(Stored items)
=== Begin Enclosure ===

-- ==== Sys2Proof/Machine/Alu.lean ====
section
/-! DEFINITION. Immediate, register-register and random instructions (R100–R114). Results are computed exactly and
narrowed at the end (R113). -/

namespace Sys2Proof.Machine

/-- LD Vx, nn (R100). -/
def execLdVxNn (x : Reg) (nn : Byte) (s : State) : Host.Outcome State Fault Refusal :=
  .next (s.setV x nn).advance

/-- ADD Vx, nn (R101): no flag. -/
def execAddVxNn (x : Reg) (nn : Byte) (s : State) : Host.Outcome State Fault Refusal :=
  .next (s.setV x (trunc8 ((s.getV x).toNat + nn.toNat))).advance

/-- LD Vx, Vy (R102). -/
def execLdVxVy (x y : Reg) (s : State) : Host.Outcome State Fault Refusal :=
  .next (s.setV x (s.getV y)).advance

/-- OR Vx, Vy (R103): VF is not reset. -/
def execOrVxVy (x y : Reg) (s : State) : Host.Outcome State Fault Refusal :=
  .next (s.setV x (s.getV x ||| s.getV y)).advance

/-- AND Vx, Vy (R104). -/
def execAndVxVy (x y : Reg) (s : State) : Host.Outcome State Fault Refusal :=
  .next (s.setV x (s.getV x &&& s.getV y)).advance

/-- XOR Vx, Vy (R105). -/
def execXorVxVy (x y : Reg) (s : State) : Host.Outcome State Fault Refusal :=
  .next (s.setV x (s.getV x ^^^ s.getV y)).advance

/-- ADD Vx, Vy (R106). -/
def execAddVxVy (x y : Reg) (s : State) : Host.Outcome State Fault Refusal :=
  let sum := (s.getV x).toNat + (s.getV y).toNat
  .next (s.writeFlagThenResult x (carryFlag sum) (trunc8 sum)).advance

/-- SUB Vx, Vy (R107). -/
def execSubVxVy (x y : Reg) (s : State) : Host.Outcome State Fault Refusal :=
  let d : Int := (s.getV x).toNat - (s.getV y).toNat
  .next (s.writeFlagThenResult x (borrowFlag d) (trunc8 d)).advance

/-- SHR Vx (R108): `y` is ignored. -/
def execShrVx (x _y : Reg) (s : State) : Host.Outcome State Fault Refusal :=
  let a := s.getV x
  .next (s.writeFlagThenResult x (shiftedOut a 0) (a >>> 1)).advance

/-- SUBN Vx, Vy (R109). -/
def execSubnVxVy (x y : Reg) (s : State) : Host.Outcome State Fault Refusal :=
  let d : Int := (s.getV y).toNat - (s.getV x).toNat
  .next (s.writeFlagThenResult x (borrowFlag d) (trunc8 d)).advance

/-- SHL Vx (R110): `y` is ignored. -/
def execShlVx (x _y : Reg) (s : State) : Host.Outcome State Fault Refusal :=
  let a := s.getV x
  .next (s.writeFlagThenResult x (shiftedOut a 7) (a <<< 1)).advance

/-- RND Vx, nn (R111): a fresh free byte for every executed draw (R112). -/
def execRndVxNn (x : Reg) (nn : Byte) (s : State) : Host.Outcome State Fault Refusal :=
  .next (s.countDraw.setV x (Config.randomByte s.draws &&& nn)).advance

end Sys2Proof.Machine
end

=== End Enclosure ===

Exercise
What do the lines from the one with "Vy (R107). -/" through the last line of the entries say? Print them word for word, both ends included, and nothing else.

Exercise result
/-- SUB Vx, Vy (R107). -/
def execSubVxVy (x y : Reg) (s : State) : Host.Outcome State Fault Refusal :=
  let d : Int := (s.getV x).toNat - (s.getV y).toNat
  .next (s.writeFlagThenResult x (borrowFlag d) (trunc8 d)).advance

/-- SHR Vx (R108): `y` is ignored. -/
def execShrVx (x _y : Reg) (s : State) : Host.Outcome State Fault Refusal :=
  let a := s.getV x
  .next (s.writeFlagThenResult x (shiftedOut a 0) (a >>> 1)).advance

/-- SUBN Vx, Vy (R109). -/
def execSubnVxVy (x y : Reg) (s : State) : Host.Outcome State Fault Refusal :=
  let d : Int := (s.getV y).toNat - (s.getV x).toNat
  .next (s.writeFlagThenResult x (borrowFlag d) (trunc8 d)).advance

/-- SHL Vx (R110): `y` is ignored. -/
def execShlVx (x _y : Reg) (s : State) : Host.Outcome State Fault Refusal :=
  let a := s.getV x
  .next (s.writeFlagThenResult x (shiftedOut a 7) (a <<< 1)).advance

/-- RND Vx, nn (R111): a fresh free byte for every executed draw (R112). -/
def execRndVxNn (x : Reg) (nn : Byte) (s : State) : Host.Outcome State Fault Refusal :=
  .next (s.countDraw.setV x (Config.randomByte s.draws &&& nn)).advance

end Sys2Proof.Machine
end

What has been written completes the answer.